» REQUIRED WORK
Search the listing for "challenger" and copy every line where it appears.

» RECORDED DATA
/-- A challenge fails; `fprint` says that the certificate's fingerprint was the reason (R414, R416). -/
def chalFail (p : Fin 8) (fprint : Bool) (s : State) : State :=
  rosterSettle ((s.updPeer p fun q => { q with
    chal := none
    verified := false
    fails := if fprint then 0 else q.fails + 1
    fprintBad := q.fprintBad || fprint }).updPeers fun x => { x with failures := inc8 x.failures })

/-- A challenge passes. -/
def chalPass (p : Fin 8) (s : State) : State :=
  rosterSettle ((s.updPeer p fun q => { q with
    chal := none
    verified := q.present
    fails := 0
    fprintBad := false }).updPeers fun x => { x with passes := inc8 x.passes })

/-- The 32 signed bytes of a Leash response (R521). -/
def respBytes (challenger target : Nat) (nonce print : List Byte) : List Byte :=
  [0x46, 0x59, 0x52, 0x4C, w8 challenger, w8 target, 0, 0] ++ nonce ++ print

/-- The padding byte of an odd certificate is removed (R413). -/
def certTrim (l : List Byte) : List Byte :=
  match derRead l with
  | some d => if d.rest = [0] ∧ d.all.length % 2 = 1 then d.all else l
  | none => l

/-- The outcome of a challenge whose response is complete (R414). -/
def challengeVerified (p : Fin 8) (c : Chal) (s : State) : State :=
  let cert := (s.peer p).cert
  let e := s.wpl p
  let print := fingerprint cert
  let fits := anyDevice e || decide (print = e)
  if (derRead cert).isSome && !fits then chalFail p true s
  else match certKey Config.caKey Config.deviceCert cert with
    | some k => if fits && verifyBytes k (respBytes s.pos p.val c.nonce print) c.respIn then chalPass p s else chalFail p false s
    | none => chalFail p false s

/-- CHALLENGE_VERIFIED (R414, R503): within 8 ms of RESP index 31. -/
def execChallengeVerified (t : Nat) (p : Fin 8) (s : State) : Ans :=
  gated t (fun s => s.up && (match (s.peer p).chal with | some c => c.verify.isSome | none => false) && s.signReady (.verify p))
    (signDone (.verify p) fun s => match (s.peer p).chal with | some c => challengeVerified p c s | none => s) s

/-- The index-7 message of the challenge to p still waits in the queue. -/
def State.chalQueued (s : State) (p : Fin 8) : Bool :=
  s.lsh.mgmt.any fun m => decide (m.typ = 5) && decide (fld m.data 31 29 = p.val) && decide (fld m.data 18 16 = 7)

/-- CHALLENGE_TIMEOUT (R414): 500 ms after the index-7 message; a challenge whose index-7 message was replaced in its
queue fails too. -/
def execChallengeTimeout (t : Nat) (p : Fin 8) (s : State) : Ans :=
  gated t (fun s => s.up && (match (s.peer p).chal with
      | some c => (match c.sentAt with
        | some a => decide (a + Config.ms 500 ≤ s.now)
        | none => !s.chalQueued p)
      | none => false))
    (chalFail p false) s

/-! #### The receiving sides -/

/-- An accepted CHAL for this device (R413): two nonce bytes; index 7 opens the challenge to be answered. -/
def chalReceived (p : Fin 8) (d : W32) (s : State) : State :=
  if fld d 31 29 ≠ s.pos then s
  else
    let i := fld d 18 16
    let two := [w8 (fld d 15 8), w8 (fld d 7 0)]
    let have_ := if i = 0 then [] else (s.peer p).nonceIn
    if have_.length ≠ 2 * i then s.updPeer p fun q => { q with nonceIn := [] }
    else if i = 7 then
      let s := s.updPeer p fun q => { q with nonceIn := [] }
      if s.idnOk then
        s.updPeers fun x => { x with answers := x.answers ++
          [{ to_ := p.val, nonce := have_ ++ two, cert := bitAt d 28, at_ := s.now }] }
      else s
    else s.updPeer p fun q => { q with nonceIn := have_ ++ two }

/-- The head of the open answers changes. -/
def updAnswer (f : Answer → Answer) (s : State) : State :=
  s.updPeers fun x => match x.answers with
    | a :: r => { x with answers := f a :: r }
    | [] => x

/-- The response to a challenge is signed (R413, R521). -/
def responseSigned (s : State) : State :=
  updAnswer (fun a => { a with
    signed := true
    resp := deviceSign s.idnOk Config.deviceKey (respBytes a.to_ s.pos a.nonce ownPrint) }) s

/-- RESPONSE_SIGNED (R413, R503): within 8 ms of CHAL index 7. -/
def execResponseSigned (t : Nat) (s : State) : Ans :=
  gated t (fun s => s.up && s.idnOk && (match s.peers.answers with | a :: _ => !a.signed | [] => false) && s.signReady .respond)
    (signDone .respond responseSigned) s

/-- An accepted CERT (R413, R414). CERT carries no target, so a stream is taken from its index 0. -/
def certReceived (p : Fin 8) (d : W32) (s : State) : State :=
  match (s.peer p).chal with
  | some c =>
    let i := fld d 25 16
    let two := [w8 (fld d 15 8), w8 (fld d 7 0)]
    if !c.cert then s
    else if i = 0 then s.updPeer p fun q => { q with chal := some { c with certIn := two } }
    else if c.certIn.length = 2 * i then s.updPeer p fun q => { q with chal := some { c with certIn := c.certIn ++ two } }
    else if c.certIn = [] then s
    else chalFail p false s
  | none => s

» SOLVED EXERCISE
def respBytes (challenger target : Nat) (nonce print : List Byte) : List Byte :=
  [0x46, 0x59, 0x52, 0x4C, w8 challenger, w8 target, 0, 0] ++ nonce ++ print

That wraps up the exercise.